14
Yorum
0
Beğeni
0,0
Puan
1699
Okunma

İŞTE GELDİM GİDİYORUM
Bölüm 19
Hükümlerin mahkemece verileceğini bilmiyordu. İnandı otuz yıla. Başı dönmeye başladı. Ruhu acıyordu. Sanki birileri ruhuna kılıçlarla, gürzlerle, kamalarla saldırıyorlardı. Kendisi de çok sessiz, öylesi bakıyordu. Onlar da yetmiyor, karakolun duvarları, boksörün yumrukları gibi hızla geliyorlardı. Delikanlının suratında patlıyor, sıvalarını, boyalarını saçıyor ve geri dönüp yerlerinden bakıyorlardı yeniden ve hiç bir şey olmamış gibi. Saniyelerle bunu defalarca yapıyorlardı. Amir denilen adam ise kahkahalarla gülüyordu sanki.
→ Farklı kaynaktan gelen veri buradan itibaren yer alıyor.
/-- SQUASH_RESUME (R388, R455 to R457): rings restore from their marks, cores from their checkpoints, and the invocations from
v on are unbound; v keeps that it runs again. -/
def execSquashResume (s : State) : Answer :=
  .next (match s.prec.squash with
    | none => s
    | some v =>
      let s := s.listedCores.foldl (fun s c => s.squashRings c v) s
      { s with
        core := s.core.map (fun e => (e.1, e.2.squashRestore v)),
        prec := { s.prec with
          squash := none,
          invs := (s.prec.invs.filter (fun e => decide (e.1 ≤ v))).map (fun e =>
            if e.1 = v then (v, { InvSt.reset with rerun := e.2.rerun, promptOff := e.2.promptOff }) else e) } })

/-! ## Verdicts (R301 to R320) -/

/-- The slots with a vector in the invocation (R319, R320). -/
def State.invSlots (s : State) (ord : Nat) : List Nat := s.slotsOf ord

/-- The second passes and the sampled comparisons of the invocation have ended (R305). -/
def State.verdictDue (s : State) (ord : Nat) : Bool :=
  let x := s.invAt ord
  s.tickLive && s.prec.squash.isNone && !x.cores.isEmpty && !x.decided && decide (x.reds.length = x.parts) &&
  (List.range x.parts).all (fun p => (x.partCores p).all (fun c => (x.share c p).reported && (x.share c p).pass2)) &&
  !s.core.any (fun e => e.2.euQ.any (fun o => decide (o.ord.toNat = ord) && (o.kind == 2))) &&
  s.settledTo (ord - 1)

/-- The invocation's output stands (R303, R305): its verdict is decided and its finite norm joins the layer's mean. -/
def State.stand (s : State) (ord : Nat) : State :=
  let x := s.invAt ord
  let d : LayerDesc := x.desc
  let s := s.modInv ord (fun x => { x with decided := true })
  match x.totals.norm1 with
  | none => s
  | some n => s.modLayer d.lix (fun l =>
      if l.meanSet then { l with mean := fpAdd l.mean (fpMul (fpSub n l.mean) (fpScale fpOne (-(d.wnw : Int)))) } else l)

/-- A refused re-run: the invocation's slots are withheld (R319). -/
def State.refuse (s : State) (ord : Nat) : State :=
  let x := s.invAt ord
  let d : LayerDesc := x.desc
  let fresh := (s.invSlots ord).filter (fun i => !s.prec.withheld.getLsbD i)
  let mask : BitVec 256 := BitVec.ofNat 256 ((fresh.map (fun i => 2 ^ i)).sum)
  let once := (s.layerAt d.lix).withheldTick
  let s := (s.modPrec (fun p => { p with
    withheld := p.withheld ||| mask, withheldN := bump p.withheldN fresh.length })).slotFault mask
  let s := s.modLayer d.lix (fun l => { l with refusedTick := true, withheldTick := l.withheldTick || !fresh.isEmpty })
  let s := if fresh.isEmpty ∨ once then s else s.raise 0x2202
  s.stand ord

/-- A granted re-run of charge c (R317, R318, R388, R457): in the widened form, or with the prompter OFF only. -/
def State.grant (s : State) (ord c : Nat) (promptOnly : Bool) : State :=
  let s := s.modPrec (fun p => { p with used := p.used + c, reruns := bump p.reruns })
  let s := if s.overBudget ∧ !s.prec.stretched then
      (s.modPrec (fun p => { p with stretched := true, stretchedN := bump p.stretchedN })).raise 0x2201
    else s
  (s.modInv ord (fun x => { x with rerun := true, promptOff := promptOnly })).startSquash ord

/-- The budget decides on a re-run (R316, R317, R319, R320). -/
def State.askRerun (s : State) (ord : Nat) (promptOnly : Bool) : State :=
  let d : LayerDesc := (s.invAt ord).desc
  let slots := s.invSlots ord
  let c := ((if promptOnly then d.prc else d.wrc) + d.rac) * s.aclkThirds
  if slots ≠ [] ∧ slots.all (fun i => s.prec.withheld.getLsbD i) then s.stand ord
  else if s.affords c then s.grant ord c promptOnly
  else s.refuse ord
Ağzı sonuna kadar açıktı, sevinçten ellerini dizlerine vuruyordu; ama ses hiç yoktu. Duvarlar o kadar vursa ve amir kahkahalarla gülse de, ses yoktu hiç ortada.
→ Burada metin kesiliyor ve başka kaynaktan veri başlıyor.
/-- R644 to R647, for a command that waits at the ring's HEAD. Each takes its entry and runs to one status, which stays until
the command is done. CHECK failed is 1; a bad OP, or a DADDR or LEN that is no multiple of 32, is 2; the wrong state is 6; an
unpopulated granule is 3 with its offset; NOP is 0 with nothing done. LOAD puts the host's bytes at DADDR, FILL the pattern
repeated, and every other byte of memory stays; a LOAD the host refused is 4. STORE and DIGEST send the bytes or the digest to
HADDR where every granule delivers, else 5 with the offset. The end raises 0x6001 with TAG in ARG0, and status and offset ÷ 32
in ARG1. -/
def Obligations.HostCommands : Prop :=
  (∀ (e : List Byte) (d : HostRead) (c : Instr) (op : Nat) (s r : State), s.cmdWaiting = true →
    ((c, op) = (.cmdNop e, 0) ∨ (c, op) = (.load e d, 1) ∨ (c, op) = (.store e, 2) ∨ (c, op) = (.fill e, 3) ∨
      (c, op) = (.digest e, 4)) →
    r = { s with host := { s.host with cmd := { s.host.cmd with head := s.host.cmd.head + 1 } } } →
    let fin := fun (u : State) (st off : Nat) => ({ u with host := { u.host with run := some ⟨BitVec.ofNat 8 (byteAt e 0),
      BitVec.ofNat 8 st, off, BitVec.ofNat 64 (leAt e 48 8), leAt e 16 8, leAt e 24 8⟩ } } : State)
    ((byteAt e 0 = op ∨ 4 < byteAt e 0) → entryCheckOk e = false → exec c s = .next (fin r 1 0)) ∧
    (4 < byteAt e 0 → entryCheckOk e = true → exec c s = .next (fin r 2 0)) ∧
    (byteAt e 0 = op → entryCheckOk e = true →
      (op ≠ 0 → (leAt e 16 8 % 32 ≠ 0 ∨ leAt e 24 8 % 32 ≠ 0) → exec c s = .next (fin r 2 0)) ∧
      ((op = 0 ∨ (leAt e 16 8 % 32 = 0 ∧ leAt e 24 8 % 32 = 0)) →
        (s.cmdAllowed op (leAt e 16 8) = false → exec c s = .next (fin r 6 0)) ∧
        (s.cmdAllowed op (leAt e 16 8) = true →
          (op = 0 → exec c s = .next (fin r 0 0)) ∧
          (∀ a, op ≠ 0 → r.firstHole (leAt e 16 8) (leAt e 24 8 / 32) = some a → exec c s = .next (fin
            ((if op = 1 ∨ op = 3 then r.scramble (leAt e 16 8) (leAt e 24 8 / 32) else r).holeEvent a) 3 (a - leAt e 16 8))) ∧
          (r.firstHole (leAt e 16 8) (leAt e 24 8 / 32) = none → Memory.wf s.mem = true →
            (op = 1 → d = .failed → exec c s = .next (fin (r.scramble (leAt e 16 8) (leAt e 24 8 / 32)) 4 0)) ∧
            (∀ l, ((op = 1 ∧ d = .bytes l ∧ l.length = leAt e 24 8) ∨
                (op = 3 ∧ l = repeatBytes ((e.drop 32).take 8) (leAt e 24 8 / 8) ∧ l.length = leAt e 24 8)) →
              ∃ t, exec c s = .next t ∧ t.peek (leAt e 16 8) (leAt e 24 8) = l ∧
                (∀ x, x < leAt e 16 8 ∨ leAt e 16 8 + leAt e 24 8 ≤ x → t.peek x 1 = s.peek x 1) ∧
                t = { fin r 0 0 with mem := t.mem, badOne := t.badOne, badTwo := t.badTwo, stk := t.stk, sent := t.sent }) ∧
            ((op = 2 ∨ op = 4) → ∀ (o : Option Nat) (u : State), r.readEach (leAt e 16 8) 0 (leAt e 24 8 / 32) = (o, u) →
              (∀ k, o = some k → exec c s = .next (fin u 5 k)) ∧
              (o = none → exec c s = .next (fin (u.hostWrite s.host.owner (leAt e 8 8) (if op = 2
                then r.peek (leAt e 16 8) (leAt e 24 8) else r.rangeDigest (leAt e 16 8) (leAt e 24 8 / 32))) 0 0)))))))) ∧
  (∀ (x : RunCmd) (s : State), s.host.run = some x → exec .cmdDone s = .next ({ s with host := { s.host with run := none } }.raise 0x6001
    (some (x.status.toNat + (if x.status = 0 then 0 else x.failAt / 32 % 2 ^ 24 * 256))) (some x.tag.toNat)))

/-- R626, R630, R631, R667, R805. The first queued result or event is written at index TAIL of its ring, with PH = ((i div N) + 1)
mod 2, while the ring is enabled, the owner port can issue and (i − HEAD) mod 2^32 < N; TAIL moves on by one; otherwise, or
for a result that waits for the partner, nothing changes. After the last result of a vector its MSI-X message goes out. An
event is followed by vector 0, but within 10 µs of the last vector 0 that one is due: it goes out when they have passed. A
message to a vector that cannot be sent sets its pending bit, and a pending message is sent once, when the port can. -/
def Obligations.ResultsEventsAndVectors : Prop :=
  (∀ (e : ResEntry) (l : List ResEntry) (s : State), s.host.resq = e :: l → let r := s.host.res
    let can := r.en = true ∧ s.ownerPort.canIssue = true ∧ (r.tail - r.head).toNat < r.entries
    (e.wait = false → can → ∃ t u : State, exec .resultWrite s = .next t ∧ u = { s with
        sent := .hostWrite s.host.owner (BitVec.ofNat 64 (r.base.toNat + r.tail.toNat % r.entries * 32))
          (resBytes e ((r.tail.toNat / r.entries + 1) % 2)) :: s.sent
        host := { s.host with resq := l, res := { r with tail := r.tail + 1 }, results := bump s.host.results } } ∧
      t = if e.lastOfVec then u.msix s.host.owner (e.vec.toNat % 64) else u) ∧
    ((e.wait = true ∨ ¬can) → exec .resultWrite s = .next s)) ∧
  (∀ (e : EvtEntry) (l : List EvtEntry) (s : State), s.host.evtq = e :: l → let r := s.host.evt
    let can := r.en = true ∧ s.ownerPort.canIssue = true ∧ (r.tail - r.head).toNat < r.entries
    (can → ∃ t u : State, exec .eventWrite s = .next t ∧ u = { s with
        sent := .hostWrite s.host.owner (BitVec.ofNat 64 (r.base.toNat + r.tail.toNat % r.entries * 32))
          (evtBytes e ((r.tail.toNat / r.entries + 1) % 2)) :: s.sent
        host := { s.host with evtq := l, evt := { r with tail := r.tail + 1 } } } ∧
      t = if s.host.vec0Limit then { u with host := { u.host with vec0Due := true } }
        else ({ u with host := { u.host with vec0Limit := true } } : State).msix s.host.owner 0) ∧
    (¬can → exec .eventWrite s = .next s)) ∧
  (∀ s : State, (s.host.resq = [] → exec .resultWrite s = .next s) ∧ (s.host.evtq = [] → exec .eventWrite s = .next s) ∧
    (s.host.vec0Due = true →
      exec .eventVectorSend s = .next (({ s with host := { s.host with vec0Due := false } } : State).msix s.host.owner 0)) ∧
    (s.host.vec0Due = false → exec .eventVectorSend s = .next { s with host := { s.host with vec0Limit := false } })) ∧
  (∀ (p : Port) (v : Fin 64) (s : State),
    ((s.port p).msixPend.getLsbD v.val = true → (s.port p).canMsix v.val = true → ∃ t, exec (.msixPending p v) s = .next t ∧
      t = { s with sent := .msix p v.val :: s.sent, portA := t.portA, portB := t.portB } ∧ t.port p.other = s.port p.other ∧
      (∀ k < 64, (t.port p).msixPend.getLsbD k = ((s.port p).msixPend.getLsbD k && decide (k ≠ v.val)))) ∧
    (((s.port p).msixPend.getLsbD v.val = false ∨ (s.port p).canMsix v.val = false) → exec (.msixPending p v) s = .next s) ∧
    ((s.port p).canMsix v.val = true → s.msix p v.val = { s with sent := .msix p v.val :: s.sent }) ∧
    ((s.port p).canMsix v.val = false → (s.msix p v.val).sent = s.sent ∧
      (∀ k < 64, ((s.msix p v.val).port p).msixPend.getLsbD k = ((s.port p).msixPend.getLsbD k || decide (k = v.val)))))

/-- R471, R473 to R475, R494, R518, R768, R783, R785. In READY and RUN, with no power hold begun, a cue taken from the timer (SRC 0), a
TICK_IN edge (SRC 1) or a cue flit (SRC 2) is held with its number and time, and the written cap comes into force; outside READY
and RUN none is taken. An edge within 200 µs of the last accepted one is only counted. A cue that comes while two are held
abandons the running tick and raises 0x1001. A begun power hold is cut, with 0x9003 at the first of a run. A cue flit whose
period or limit differs raises 0x1003 and its tick rolls back. TICK_PERIOD and TICK_MAX are written only in READY within their
limits, else 0x1009. -/
def Obligations.CuesAreTaken : Prop :=
  let take := fun (u : State) (n : DWord) (at_ : Nat) (bad : Bool) => ({ u with
    tick := { u.tick with held := u.tick.held ++ [⟨n, at_, bad⟩], anyCue := true, nextNum := n + 1, lastTaken := some at_ }
    pwr := { u.pwr with capInForce := u.pwr.cap } } : State)
  (∀ (at_ : Nat) (s : State), s.reh.replay = none → s.tick.src = 0 → s.tick.running = none → s.tick.held = [] →
    (∀ t, s.tick.lastTaken = some t → t + s.tick.period.toNat ≤ at_) → s.pwr.holdFrom = none →
    (s.readyOrRun = true → exec (.timerCue at_) s = .next (take s s.cueNumber at_ false)) ∧
    (s.readyOrRun = false → exec (.timerCue at_) s = .next s)) ∧
  (∀ (at_ t : Nat) (s : State), s.tick.lastTaken = some t → at_ < t + s.tick.period.toNat → exec (.timerCue at_) s = .next s) ∧
  (∀ (at_ hi lo : Nat) (s u v : State), s.readyOrRun = true → s.pinFunc 4 = 1 → 50 ≤ hi → 50 ≤ lo →
    v = { s with pin := { s.pin with tickIn := false } } → u = { v with pin := { v.pin with lastTickIn := some at_ } } →
    (∀ t, s.pin.lastTickIn = some t → at_ < t + 200000 →
      exec (.tickInEdge at_ hi lo) s = .next { v with pin := { v.pin with tickRej := bump v.pin.tickRej } }) ∧
    ((∀ t, s.pin.lastTickIn = some t → t + 200000 ≤ at_) → s.tick.src = 1 → s.reh.replay = none →
      (s.tick.held.length < 2 → s.pwr.holdFrom = none → exec (.tickInEdge at_ hi lo) s = .next (take u s.cueNumber at_ false)) ∧
      (s.tick.held.length < 2 → s.pwr.holdFrom.isSome = true → s.pwr.cut = false → s.pwr.cutRun = false →
        exec (.tickInEdge at_ hi lo) s = .next (take ({ u with
          pwr := { u.pwr with cut := true, exempt := true, holdCut := bump u.pwr.holdCut } }.raise 0x9003) s.cueNumber at_ false)) ∧
      (2 ≤ s.tick.held.length → s.pwr.holdFrom = none → exec (.tickInEdge at_ hi lo) s = .next (u.abandonTick.raise 0x1001)))) ∧
  (∀ (lp : Fin 8) (h : FlitHdr) (n : DWord) (per mx : Word) (at_ : Nat) (s u v : State), s.takeFlits lp.val h false = .here u →
    h.dst = u.win.linkId → u.readyOrRun = true → u.reh.replay = none → u.win.bypassReg.getLsbD 0 = false → u.tick.src = 2 →
    (u.isN4 = true → ((u.lnkAt 0).isUp = true → (u.lnkAt 4).isUp = true → u.tick.bondCue.contains n = true)) →
    u.tick.held.length < 2 → u.pwr.holdFrom = none →
    v = { u with tick := { u.tick with bondCue := u.tick.bondCue.filter (fun x => x != n) } } →
    (per.toNat = u.tick.period.toNat → mx.toNat = u.tick.tickMax.toNat →
      exec (.cue lp h false n per mx at_) s = .next (take v n at_ false)) ∧
    ((per.toNat ≠ u.tick.period.toNat ∨ mx.toNat ≠ u.tick.tickMax.toNat) →
      exec (.cue lp h false n per mx at_) s = .next (take (v.raise 0x1003) n at_ true))) ∧
  (∀ (p : Port) (v : Word) (s : State), s.owns p →
    (s.glb.st = .ready → periodOk s.tick.proven.toNat (v.toNat % 2 ^ 27) s.tick.tickMax.toNat = true →
      exec (.tickPeriod p v) s = .next { s with
        tick := { s.tick with period := BitVec.ofNat 27 v.toNat }
        prec := { s.prec with rrbMax := BitVec.ofNat 10 (rrbMaxOf s.tick.proven.toNat (v.toNat % 2 ^ 27)) } }) ∧
    ((s.glb.st ≠ .ready ∨ periodOk s.tick.proven.toNat (v.toNat % 2 ^ 27) s.tick.tickMax.toNat = false) →
      exec (.tickPeriod p v) s = .next (s.raise 0x1009)) ∧
    (s.glb.st = .ready → periodOk s.tick.proven.toNat s.tick.period.toNat (v.toNat % 2 ^ 28) = true →
      exec (.tickMax p v) s = .next { s with
        tick := { s.tick with tickMax := BitVec.ofNat 28 v.toNat }
        prec := { s.prec with rrbMax := BitVec.ofNat 10 (rrbMaxOf s.tick.proven.toNat s.tick.period.toNat) } }) ∧
    ((s.glb.st ≠ .ready ∨ periodOk s.tick.proven.toNat s.tick.period.toNat (v.toNat % 2 ^ 28) = false) →
      exec (.tickMax p v) s = .next (s.raise 0x1009)))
O kargaşa içinde sağır olduğunu düşündü. Sağır da olamazdı oysa. Telsizlerin sesleri geliyordu her an. Konuşacak mecali yoktu. Duvarlar da artık yerindeydi, kımıldamaz olmuşlardı. Anladı ki kabus görmüştü.
Amir geldi, elini omuzlarına koydu sevecen bir tavırla.
-Hadi bakalım delikanlı. Bana anlat her şeyi de otuz yılı engelleyeyim. Asıl lideriniz kim? Emirleri kim veriyor? “Bilmem” diyebilirsin tabi. O hakkın var. O zaman da ben, üzerinden çıkan katil tabancanın, uyuşturucunun sana vereceği zararı bilmem.
-Ama onlar bende yoktu ki…
Döndü diğerlerine:
-Yok muydu? Siz iftira mı attınız bu gence?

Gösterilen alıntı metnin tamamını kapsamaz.